Exercise objective: The listing below holds a line with "bytes, and the first element" and a line with "late : Option (Nat × Nat × Nat)". Reproduce those two lines exactly, plus everything between them.

———

/-- A structure or unit-stride store (R263). -/
def State.vecStore (s : State) (n k off : Nat) (p : NPtr) (b vd ew : Val) : Trig :=
  let x := s.nd n
  let w := vecW ew
  let cnt := min x.u.vl (vlMax w)
  let nf := vecFields off
  let regs := if off = 0x31 then [b.v] else (List.range nf).map (fun f => (x.reg (64 + vd.lo.toNat % 32 + f)).v)
  let bs := vecStoreBytes regs w cnt
  match s.ndRange x.priv p bs.length true with
  | some c => .fault (mkFlt c (some k) (some (s.firstOut x.priv p bs.length true c)))
  | none => s.putStore n k p bs

/-- How the elements of a gather or scatter came out of steps 5 to 7: elements done with their bytes, and the first element
fault: its number, cause and address; `wake` are the addresses a held element waits for. -/
structure ElemRun where
  held : Bool
  wake : List Nat
  done : List (Nat × List Byte)
  fail : Option (Nat × Nat × Nat)
  /-- a failure the memory reports later -/
  late : Option (Nat × Nat × Nat)
  /-- the first byte of each half of an element -/
  elems : List (Nat × List Nat)

/-- The address operand of element `i`, whose slot the record's pointer names. -/
def elemPtr (p : NPtr) (r : Restart) (i : Nat) : NPtr := { p with addr := vecElemAddr r.p r.a (vecW r.ew) i % 2 ^ 48 }

/-- Runs the elements of a gather from `start`, in ascending order (R265). -/
def State.gatherRun (s : State) (n : Nat) (p : NPtr) (r : Restart) (start : Nat) : ElemRun × State :=
  let es := vecW r.ew / 8
  (List.range' start (r.n - start)).foldl (fun (g : ElemRun × State) i =>
    if g.1.held || g.1.fail.isSome then g
    else
      let q := elemPtr p r i
      match g.2.ndRange (s.nd n).priv q es false with
      | some c => ({ g.1 with fail := some (i, c, g.2.firstOut (s.nd n).priv q es false c) }, g.2)
      | none =>
        match g.2.ndFetchData n q es with
        | .held w => ({ g.1 with held := true, wake := w }, g.2)
        | .got (.ok bs) s =>
          ({ g.1 with done := g.1.done ++ [(i, bs)], elems := g.1.elems ++ [(i, s.halfStarts q es)] }, s)
        | .got (.error e) s =>
          ({ g.1 with done := g.1.done ++ [(i, [])], elems := g.1.elems ++ [(i, s.halfStarts q es)],
                      late := g.1.late.or (some (i, e.1, e.2)) }, s))
    ({ held := false, wake := [], done := [], fail := none, late := none, elems := [] }, s)

/-- A pending element fault of precise form, with the fault that takes it (R265, R266). -/
def elemFault (r : Restart) (e : Nat × Nat × Nat) : Flt × ElemFlt :=
  ({ mkFlt cElement (some r.move) (some e.2.2) with bundle := some r.bundle },
   { rec_ := r, element := e.1, cause := e.2.1, addr := e.2.2 })

/-- A gather, fresh or resumed at `start` (R263-R269). -/
def State.gather (s : State) (n : Nat) (p : NPtr) (r : Restart) (start : Nat) : Trig :=
  let ff := r.form == 0x39
  let w := vecW r.ew
  let (g, s) := s.gatherRun n p r start
  if g.held then .hold g.wake
  else
        let pushed := ff && !(match g.fail with | some e => e.1 == 0 | none => false)
        let x := s.nd n
        let x := if pushed then x.setQ x.bank .vec (x.q x.bank .vec ++ [{ qFlight (intVal 0) with mark := 1 }]) else x
        let lanes := fun (i : Nat) => match g.done.find? (fun e => e.1 == i) with | some e => laneBytes e.2 | none => 0
        let mask := (g.done.map (fun e => lowMask w <<< (w * e.1))).foldl (· ||| ·) 0
        let d : Direct :=
          { dsts := [(64 + r.vd.lo.toNat % 32, mask, ofLanes w (vlMax w) lanes)], tag := if p.kind = 5 then .key else .raw,
            addrs := [], bad := none, gather := some r, w, fail := g.late.or g.fail, ff, elems := g.elems }
        let x := { x with m := { x.m with directs := x.m.directs ++ [d] } }
        -- a precise fault found at the trigger waits for the boundary after the bundle
        let x := match g.fail with
          | some e => if pushed then x else { x with x := { x.x with deferred := some (elemFault r e).2 } }
          | none => x
        .ok (s.setNd n x) none

/-- What the elements of a scatter from `start` store: the entries before the first store to the engine's own NDL_CTRL, those
stores, the entries after it (all entries are `es` where there is none), and the first element that fails its checks. -/
structure ScatterRun where
  pre  : List SbEnt
  es   : List SbEnt
  own  : Option (Nat × Nat × List Nat)
  fail : Option (Nat × Nat × Nat)

def State.scatterRun (s : State) (n seq : Nat) (p : NPtr) (r : Restart) (start : Nat) : ScatterRun :=
  let x := s.nd n
  let w := vecW r.ew
  (List.range' start (r.n - start)).foldl (fun (g : ScatterRun) i =>
    if g.fail.isSome then g
    else
      let q := elemPtr p r i
      let bs := leBytes (w / 8) (laneOf w r.b.v i)
      match s.ndRange x.priv q (w / 8) true with
      | some c => { g with fail := some (i, c, s.firstOut x.priv q (w / 8) true c) }
      | none =>
        if ownCtrlStore n q bs.length then
          match g.own with
          | some o => { g with own := some (o.1, o.2.1, o.2.2 ++ [ofLe bs]) }
          | none => { g with pre := g.es, es := [], own := some (ndlCtrlAt n, bs.length, [ofLe bs]) }
        else { g with es := g.es ++ s.sbEntries n r.move seq q bs (some (r, i)) })
    { pre := [], es := [], own := none, fail := none }

/-- A scatter, fresh or resumed at `start`, of the bundle of number `seq`. One of more than eight entries drains its first
ones while it goes on, so it waits for their banks too; the elements before one that stores to the engine's own NDL_CTRL are
performed before that (R263, R321). -/
def State.scatter (s : State) (n seq : Nat) (p : NPtr) (r : Restart) (start : Nat) : Trig :=
  let x := s.nd n
  let y := s.scatterRun n seq p r start
  let wake := (y.pre.map (·.addr)).filter (s.ndWaits n x.priv) ++ s.sbWakes n y.es
  if !x.sbRoom y.es.length || (y.own.isSome && x.olderStores) || !wake.isEmpty then .hold wake
  else
    let s := (s.bufferAll n y.pre)
    let s := if y.own.isSome then s.storeAll n else s
    if (s.nd n).x.storeFlt.isSome then .ok s none
    else
      let s := s.bufferAll n y.es
      let x := s.nd n
      .ok (match y.fail with
        | some e => if x.x.storeFlt.isSome then s else s.setNd n { x with x := { x.x with deferred := some (elemFault r e).2 } }
        | none => s) y.own

/-- The scoreboard bit of a register (R306). -/
def Needle.busyReg (x : Needle) (r : Nat) : Bool := x.m.directs.any (fun d => d.dsts.any (fun t => t.1 == r))

/-- The record of a failed load that names one of these registers, and its place (R242). -/
def Needle.failedLoad (x : Needle) (rs : List Nat) : Option (Nat × Flt × Option ElemFlt) :=
  match x.m.regFlts.findIdx? (fun e => rs.any (fun r => e.1.contains r)) with
  | none => none
  | some i => (x.m.regFlts[i]?).map (fun e => (i, e.2))

/-- The fault a bundle meets there: an element fault keeps the bundle and move of its trigger, another names the reading
move. -/
def loadFault (k : Nat) (e : Nat × Flt × Option ElemFlt) : Flt × Option ElemFlt :=
  ((if e.2.2.isSome then { e.2.1 with load := some e.1 } else { e.2.1 with move := some k, load := some e.1 }), e.2.2)

/-- Does an element of a scatter reach the set-up register space below Warden privilege (R278)? -/
def setupElem (x : Needle) (p : NPtr) (r : Restart) : Bool :=
  p.kind == 0 && decide (x.priv < 2)
    && (List.range r.n).any (fun i => inSetup (elemPtr p r i).addr (vecW r.ew / 8))

/-- The memory forms at their trigger, with the checks of R262 in its order. A form that stores V registers waits for
their loads pending before the bundle (`busy`) and meets the faults of failed ones first. -/
def State.trigVecMem (s : State) (n k off : Nat) (busy : Nat → Bool) (a b ew p vd : Val) : Trig :=
  let x := s.nd n
  let stores := vecStores off
  let nf := vecFields off
  let w := vecW ew
  let cnt := min x.u.vl (vlMax w)
  let v := vd.lo.toNat
  let bad (c : Nat) : Trig := .fault (mkFlt c (some k))
  let useVd := off != 0x31 && off != 0x3A
  let vs := (List.range nf).map (fun f => 64 + v % 32 + f)
  let rs := if stores && useVd then vs else []
  let data := if !useVd then [b.tag] else rs.map (fun r => (x.reg r).tag)
  if !ew.tag.isInt then bad cTag
  else if useVd && !vd.tag.isInt then bad cTag
  else if useVd && (decide (32 ≤ v) || decide (31 < v % 32 + nf - 1)) then bad cDecodeForm
  else
    match x.failedLoad rs with
    | some e => let f := loadFault k e; .fault f.1 f.2
    | none =>
      if rs.any busy then .hold
      else
        match ndPtr x k p (if vecIndexed off then 0 else nf * cnt * (w / 8))
            (if stores then some (data.filter (· == .key)) else none) with
        | .error f => .fault f
        | .ok q =>
          let r : Restart := { form := off, p, a, b, vd, ew, n := cnt, bundle := x.pc, move := k }
          if off = 0x3A && setupElem x q r then bad cPriv
          else if vecIndexed off && !(TagClass.fpu.accepts a.tag) then bad cTag
          else if stores && data.any (· == .poison) then bad cTag
          else if !stores && q.kind != 5 && vs.any x.keyReg then bad cTag
          else if off = 0x3A then s.scatter n x.seq q r 0
          else if vecIndexed off then
            if x.loadsOut ≥ 8 || (off == 0x39 && decide (NUnit.vec.depth ≤ (x.q x.bank .vec).length)) then bad cOverrun
            else s.gather n q r 0
          else if stores then s.vecStore n k off q b vd ew
          else s.vecLoad n k off q vd ew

———

Task output:
/-- How the elements of a gather or scatter came out of steps 5 to 7: elements done with their bytes, and the first element
fault: its number, cause and address; `wake` are the addresses a held element waits for. -/
structure ElemRun where
  held : Bool
  wake : List Nat
  done : List (Nat × List Byte)
  fail : Option (Nat × Nat × Nat)
  /-- a failure the memory reports later -/
  late : Option (Nat × Nat × Nat)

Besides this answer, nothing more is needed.